[Stored data entries]
theorem devWritePiece_kept {s₀ : State} {q : PartIx} {a rate epoch : Nat} {bs : List Byte} {s : State}
    (hk : Kept s₀ s) : Kept s₀ (devWritePiece q a rate epoch bs s).1 := by
  unfold devWritePiece
  repeat' with_reducible first
    | assumption | split | dsimp only | apply ramWrite_kept | apply t3Write_kept | apply t3WriteBale_kept
    | apply cisPerfAdd_kept | apply cisCheck_kept | apply bedCheck_kept | refine Kept.of_pair (by assumption) ?_

theorem devWritePieces_kept {s₀ : State} {q : PartIx} {base rate epoch : Nat} {bs : List Byte} {s : State}
    {x1 : List (Nat × Nat)}
    (hk : Kept s₀ s) : Kept s₀ (devWritePieces q base rate epoch bs s x1).1 := by
  induction x1 generalizing s with
  | nil =>
    unfold devWritePieces
    repeat' with_reducible first
      | assumption | intro _ | split | dsimp only | apply devWritePiece_kept | refine Kept.of_pair (by assumption) ?_
  | cons x t ih =>
    unfold devWritePieces
    repeat' with_reducible first
      | assumption | intro _ | split | apply ih | dsimp only | apply devWritePiece_kept
      | refine Kept.of_pair (by assumption) ?_

theorem devWrite_kept {s₀ : State} {q : PartIx} {a rate epoch : Nat} {bs : List Byte} {s : State}
    (hk : Kept s₀ s) : Kept s₀ (devWrite q a rate epoch bs s).1 := by
  unfold devWrite
  repeat' with_reducible first
    | assumption | dsimp only | apply devWritePieces_kept | refine Kept.of_pair (by assumption) ?_

theorem hostWrite_kept {s₀ : State} {a : Nat} {bs : List Byte} {s : State}
    (hk : Kept s₀ s) : Kept s₀ (hostWrite a bs s) := by
  unfold hostWrite
  repeat' with_reducible first
    | assumption | intro _ | dsimp only | refine Kept.onMem _ (fun m hm => ?_) ?_ | exact physWrite_wf _ _ _ hm
    | exact cwStore_wf _ _ _ _ _ hm | exact baleStore_wf _ _ _ _ hm | exact hm
    | (rw [Memory.wf_iff] at *; refine ⟨?_, ?_, ?_, ?_, ?_, ?_⟩) | apply tabWf_write | apply tabWf_set
    | apply tabWf_clear | apply tabWf_map | apply tabWf_filter | apply markDirty_wf | exact hm.1 | exact hm.2.1
    | exact hm.2.2.1 | exact hm.2.2.2.1 | exact hm.2.2.2.2.1 | exact hm.2.2.2.2.2

theorem traceLose_kept {s₀ : State} {q : PartIx} {s : State} (hk : Kept s₀ s) : Kept s₀ (traceLose q s) := by
  unfold traceLose
  repeat' with_reducible first | assumption | intro _ | dsimp only | apply Kept.onPart

theorem traceEmit_kept {s₀ : State} {die : TraceDie} {q : PartIx} {r : BitVec 256} {s : State}
    (hk : Kept s₀ s) : Kept s₀ (traceEmit die q r s) := by
  unfold traceEmit
  repeat' with_reducible first
    | assumption | intro _ | split | dsimp only | apply Kept.onBed | apply Kept.onCis | apply traceLose_kept
    | refine Kept.fields ?_ ?_ ?_ ?_
  all_goals rfl

theorem traceStore_kept {s₀ : State} {s : State} {e : BitVec 256} (hk : Kept s₀ s) : Kept s₀ (traceStore s e) := by
  unfold traceStore
  repeat' with_reducible first
    | assumption | intro _ | split | dsimp only | apply Kept.onPart | apply raiseDebug_kept | apply devWrite_kept
    | apply traceLose_kept | refine Kept.of_pair (by assumption) ?_

theorem traceDrain_kept {s₀ : State} {s : State} (hk : Kept s₀ s) : Kept s₀ (traceDrain s) := by
  unfold traceDrain
  repeat' with_reducible first
    | assumption | intro _ | dsimp only | apply Kept.onBed | apply Kept.onCis | refine Kept.forAll _ ?_ ?_
    | refine Kept.foldl _ ?_ ?_ | refine Kept.foldlPair _ ?_ ?_ | apply traceStore_kept
    | refine Kept.of_pair (by assumption) ?_ | refine Kept.fields ?_ ?_ ?_ ?_
  all_goals rfl

theorem writeRecord_kept {s₀ : State} {p : PlotIx} {l : Lane} {d : BitVec 1024} {e : Ended} {s : State}
    (hk : Kept s₀ s) : Kept s₀ (writeRecord p l d e s) := by
  unfold writeRecord
  repeat' with_reducible first | assumption | intro _ | dsimp only | apply Kept.onBed

theorem traceCommand_kept {s₀ : State} {p : PlotIx} {l : Lane} {d : BitVec 1024} {isEnd : Bool} {st cycles : Nat}
    {s : State}
    (hk : Kept s₀ s) : Kept s₀ (traceCommand p l d isEnd st cycles s) := by
  unfold traceCommand
  repeat' with_reducible first | assumption | split | dsimp only | apply traceEmit_kept

theorem step10_kept {s₀ : State} {p : PlotIx} {l : Lane} {d : BitVec 1024} {e : Ended} {s : State}
    (hk : Kept s₀ s) : Kept s₀ (step10 p l d e s) := by
  unfold step10
  repeat' with_reducible first
    | assumption | split | dsimp only | apply Kept.onPlot | apply writeRecord_kept | apply traceCommand_kept

theorem step11_kept {s₀ : State} {p : PlotIx} {l : Lane} {d : BitVec 1024} {e : Ended} {s : State}
    (hk : Kept s₀ s) : Kept s₀ (step11 p l d e s) := by
  unfold step11
  repeat' with_reducible first
    | assumption | intro _ | split | dsimp only | apply Kept.onPlot | apply Kept.setBed | apply writeRecord_kept

theorem armCapture_kept {s₀ : State} {p : PlotIx} {d : BitVec 1024} {e : Ended} {s : State}
    (hk : Kept s₀ s) : KeptOpt s₀ (armCapture p d e s) := by
  unfold armCapture
  repeat' with_reducible first
    | assumption | exact KeptOpt.none _ | apply KeptOpt.some | intro _ | split | dsimp only | apply Kept.onPlot
    | apply Kept.onPart | refine Kept.forAll _ ?_ ?_

theorem failPassOn_kept {s₀ : State} {p : PlotIx} {s : State} (hk : Kept s₀ s) : Kept s₀ (failPassOn p s) := by
  unfold failPassOn
  repeat' with_reducible first | assumption | intro _ | split | dsimp only | apply Kept.onPart

theorem drawReserve_kept {s₀ : State} {q : PartIx} {s : State} (hk : Kept s₀ s) : Kept s₀ (drawReserve q s) := by
  unfold drawReserve
  repeat' with_reducible first | assumption | intro _ | split | dsimp only | apply Kept.onPart

theorem prunePlot_kept {s₀ : State} {p : PlotIx} {c : PruneCause} {count : Nat} {s : State}
    (hk : Kept s₀ s) : Kept s₀ (prunePlot p c count s) := by
  unfold prunePlot
  repeat' with_reducible first
    | assumption | intro _ | split | dsimp only | apply Kept.onPlot | apply raiseCapacity_kept
    | apply recordPrune_kept | apply failPassOn_kept | apply drawReserve_kept

theorem pruneOnResidue_kept {s₀ : State} {p : PlotIx} {s : State} (hk : Kept s₀ s) : Kept s₀ (pruneOnResidue p s) := by
  unfold pruneOnResidue
  repeat' with_reducible first | assumption | split | dsimp only | apply prunePlot_kept

theorem endCommand_kept {s₀ : State} {p : PlotIx} {l : Lane} {d : BitVec 1024} {e : Ended} {s : State}
    (hk : Kept s₀ s) : Kept s₀ (endCommand p l d e s) := by
  unfold endCommand
  repeat' with_reducible first
    | assumption | exact KeptOpt.none _ | apply KeptOpt.some | intro _ | split | dsimp only | apply Kept.onPlot
    | apply perfAdd_kept | apply step10_kept | apply step11_kept | apply armCapture_kept | apply pruneOnResidue_kept
    | refine Kept.of_some (by assumption) ?_

theorem endRun_kept {s₀ : State} {p : PlotIx} {l : Lane} {r : Run} {st fault : Nat} {s : State}
    (hk : Kept s₀ s) : Kept s₀ (endRun p l r st fault s) := by
  unfold endRun
  repeat' with_reducible first
    | assumption | split | dsimp only | apply endCommand_kept | refine Kept.fields ?_ ?_ ?_ ?_
  all_goals rfl

theorem debitBed_kept {s₀ : State} {b : BedIx} {n : Nat} {s : State} (hk : Kept s₀ s) : Kept s₀ (debitBed b n s) := by
  unfold debitBed
  repeat' with_reducible first | assumption | intro _ | dsimp only | apply Kept.onBed

theorem waits23_kept {s₀ : State} {p : PlotIx} {l : Lane} {d : BitVec 1024} {s : State}
    (hk : Kept s₀ s) : KeptOpt s₀ (waits23 p l d s) := by
  unfold waits23
  repeat' with_reducible first
    | assumption | exact KeptOpt.none _ | apply KeptOpt.some | intro _ | split | dsimp only | apply Kept.onPlot
    | apply Kept.setBed

theorem wait4_kept {s₀ : State} {p : PlotIx} {l : Lane} {d : BitVec 1024} {s : State}
    (hk : Kept s₀ s) : KeptOpt s₀ (wait4 p l d s) := by
  unfold wait4
  repeat' with_reducible first
    | assumption | exact KeptOpt.none _ | apply KeptOpt.some | intro _ | split | dsimp only | apply Kept.onPlot
    | apply debitBed_kept

theorem issue_kept {s₀ : State} {p : PlotIx} {l : Lane} {d : BitVec 1024} {check : State → Option (Nat × Nat)}
    {start : State → State} {s : State} (hstart : ∀ y0, Kept s₀ y0 → Kept s₀ (start y0))
    (hk : Kept s₀ s) : Kept s₀ (issue p l d check start s) := by
  unfold issue
  repeat' with_reducible first
    | assumption | split | dsimp only | apply hstart | apply Kept.onPlot | apply traceCommand_kept
    | apply endCommand_kept

theorem leaveWaits_kept {s₀ : State} {p : PlotIx} {l : Lane} {isOp : Nat → Bool}
    {check : BitVec 1024 → State → Option (Nat × Nat)} {start : BitVec 1024 → State → State}
    {s : State} (hstart : ∀ y0 y1, Kept s₀ y1 → Kept s₀ (start y0 y1))
    (hk : Kept s₀ s) : Kept s₀ (leaveWaits p l isOp check start s) := by
  unfold leaveWaits
  repeat' with_reducible first
    | assumption | exact KeptOpt.none _ | apply KeptOpt.some | split | dsimp only | apply hstart | apply waits23_kept
    | apply wait4_kept | apply issue_kept | refine Kept.of_some (by assumption) ?_

theorem beginRun_kept {s₀ : State} {p : PlotIx} {l : Lane} {d : BitVec 1024} {total cycles : Nat} {s : State}
    (hk : Kept s₀ s) : Kept s₀ (beginRun p l d total cycles s) := by
  unfold beginRun
  repeat' with_reducible first | assumption | intro _ | split | dsimp only | apply Kept.onPlot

EXERCISE AIM: Above are the entries; count how many of their lines contain the word "onBed" and give only that number.

RESPONSE TO THE TASK: 4